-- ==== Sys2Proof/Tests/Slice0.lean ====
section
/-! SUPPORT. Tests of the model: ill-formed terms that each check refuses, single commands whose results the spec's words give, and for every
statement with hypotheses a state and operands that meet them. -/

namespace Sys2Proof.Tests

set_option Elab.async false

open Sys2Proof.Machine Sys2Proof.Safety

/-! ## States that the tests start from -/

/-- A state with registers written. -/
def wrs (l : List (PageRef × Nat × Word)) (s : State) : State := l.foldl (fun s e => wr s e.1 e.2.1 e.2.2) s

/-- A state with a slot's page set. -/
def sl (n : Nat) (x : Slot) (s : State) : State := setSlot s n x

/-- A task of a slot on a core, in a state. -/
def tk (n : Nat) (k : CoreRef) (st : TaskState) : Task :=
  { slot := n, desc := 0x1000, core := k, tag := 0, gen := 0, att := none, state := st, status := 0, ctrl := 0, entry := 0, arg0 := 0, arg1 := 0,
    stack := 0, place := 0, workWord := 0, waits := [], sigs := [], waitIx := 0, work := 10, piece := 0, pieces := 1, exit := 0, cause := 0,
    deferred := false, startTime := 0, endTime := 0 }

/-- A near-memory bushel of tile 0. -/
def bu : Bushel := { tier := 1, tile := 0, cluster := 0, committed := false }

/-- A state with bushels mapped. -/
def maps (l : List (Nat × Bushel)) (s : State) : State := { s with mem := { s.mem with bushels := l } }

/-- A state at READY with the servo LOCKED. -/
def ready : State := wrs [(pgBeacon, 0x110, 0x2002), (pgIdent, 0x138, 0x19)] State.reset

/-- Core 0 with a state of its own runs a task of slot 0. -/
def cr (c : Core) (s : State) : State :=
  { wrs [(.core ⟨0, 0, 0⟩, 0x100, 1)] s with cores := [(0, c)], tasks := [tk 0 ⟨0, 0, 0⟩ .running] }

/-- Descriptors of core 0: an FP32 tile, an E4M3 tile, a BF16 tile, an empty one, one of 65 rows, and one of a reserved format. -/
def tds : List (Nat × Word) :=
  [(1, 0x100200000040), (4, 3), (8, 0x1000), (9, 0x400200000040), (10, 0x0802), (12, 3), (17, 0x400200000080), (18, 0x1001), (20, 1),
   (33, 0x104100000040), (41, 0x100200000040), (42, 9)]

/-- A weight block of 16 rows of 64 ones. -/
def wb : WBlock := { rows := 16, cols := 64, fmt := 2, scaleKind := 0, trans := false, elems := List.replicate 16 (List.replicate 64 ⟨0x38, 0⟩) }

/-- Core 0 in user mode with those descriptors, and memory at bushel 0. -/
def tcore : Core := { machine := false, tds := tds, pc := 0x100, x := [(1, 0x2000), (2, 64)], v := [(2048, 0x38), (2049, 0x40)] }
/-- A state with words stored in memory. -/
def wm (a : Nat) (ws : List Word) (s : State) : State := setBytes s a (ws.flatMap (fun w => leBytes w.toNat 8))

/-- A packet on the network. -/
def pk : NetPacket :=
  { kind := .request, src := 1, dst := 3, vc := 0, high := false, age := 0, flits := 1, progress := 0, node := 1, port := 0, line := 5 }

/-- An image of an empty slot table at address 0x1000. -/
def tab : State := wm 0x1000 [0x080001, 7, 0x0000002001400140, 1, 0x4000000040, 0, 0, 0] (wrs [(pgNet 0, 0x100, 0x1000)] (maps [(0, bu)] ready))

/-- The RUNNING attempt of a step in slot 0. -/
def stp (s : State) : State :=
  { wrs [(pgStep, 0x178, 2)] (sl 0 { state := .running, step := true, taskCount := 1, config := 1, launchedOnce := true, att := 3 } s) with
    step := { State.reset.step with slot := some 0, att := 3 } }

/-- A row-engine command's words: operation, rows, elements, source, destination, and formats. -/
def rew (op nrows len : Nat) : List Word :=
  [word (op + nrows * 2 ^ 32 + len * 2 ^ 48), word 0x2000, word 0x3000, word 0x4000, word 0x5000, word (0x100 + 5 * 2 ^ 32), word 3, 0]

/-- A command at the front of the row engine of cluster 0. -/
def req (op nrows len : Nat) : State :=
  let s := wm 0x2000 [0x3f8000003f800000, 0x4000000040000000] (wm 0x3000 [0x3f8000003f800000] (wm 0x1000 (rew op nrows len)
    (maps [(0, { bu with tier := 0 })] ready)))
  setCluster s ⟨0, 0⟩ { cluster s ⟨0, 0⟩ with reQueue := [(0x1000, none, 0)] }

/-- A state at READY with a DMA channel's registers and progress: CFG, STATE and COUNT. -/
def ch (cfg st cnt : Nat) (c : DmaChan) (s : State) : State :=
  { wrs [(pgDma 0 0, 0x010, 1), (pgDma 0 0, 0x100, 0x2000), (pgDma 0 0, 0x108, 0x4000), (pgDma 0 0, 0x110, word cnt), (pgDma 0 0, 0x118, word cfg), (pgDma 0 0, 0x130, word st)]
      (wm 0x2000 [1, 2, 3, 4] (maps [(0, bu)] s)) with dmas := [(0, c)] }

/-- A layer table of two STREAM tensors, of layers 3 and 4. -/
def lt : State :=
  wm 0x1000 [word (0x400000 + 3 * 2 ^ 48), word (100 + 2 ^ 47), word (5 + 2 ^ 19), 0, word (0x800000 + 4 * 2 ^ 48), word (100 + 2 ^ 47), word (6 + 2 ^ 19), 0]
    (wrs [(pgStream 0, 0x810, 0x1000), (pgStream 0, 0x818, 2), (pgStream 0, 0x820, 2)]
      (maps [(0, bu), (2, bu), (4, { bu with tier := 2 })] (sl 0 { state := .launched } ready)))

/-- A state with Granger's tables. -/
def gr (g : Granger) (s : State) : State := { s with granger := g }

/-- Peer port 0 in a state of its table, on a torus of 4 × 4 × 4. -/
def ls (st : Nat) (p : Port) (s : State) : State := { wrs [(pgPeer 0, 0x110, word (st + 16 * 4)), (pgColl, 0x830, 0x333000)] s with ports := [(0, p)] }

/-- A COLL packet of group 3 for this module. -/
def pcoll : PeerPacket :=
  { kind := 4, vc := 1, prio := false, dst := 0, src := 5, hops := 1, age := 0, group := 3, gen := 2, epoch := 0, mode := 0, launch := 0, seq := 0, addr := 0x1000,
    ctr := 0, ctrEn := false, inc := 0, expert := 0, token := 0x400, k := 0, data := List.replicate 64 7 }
====================
Look back at the entries above. Retype the line with "with tier := 0", the line with "def lt : State", and all lines in between.

▸ TASK RESPONSE:
    (maps [(0, { bu with tier := 0 })] ready)))
  setCluster s ⟨0, 0⟩ { cluster s ⟨0, 0⟩ with reQueue := [(0x1000, none, 0)] }

/-- A state at READY with a DMA channel's registers and progress: CFG, STATE and COUNT. -/
def ch (cfg st cnt : Nat) (c : DmaChan) (s : State) : State :=
  { wrs [(pgDma 0 0, 0x010, 1), (pgDma 0 0, 0x100, 0x2000), (pgDma 0 0, 0x108, 0x4000), (pgDma 0 0, 0x110, word cnt), (pgDma 0 0, 0x118, word cfg), (pgDma 0 0, 0x130, word st)]
      (wm 0x2000 [1, 2, 3, 4] (maps [(0, bu)] s)) with dmas := [(0, c)] }

/-- A layer table of two STREAM tensors, of layers 3 and 4. -/
def lt : State :=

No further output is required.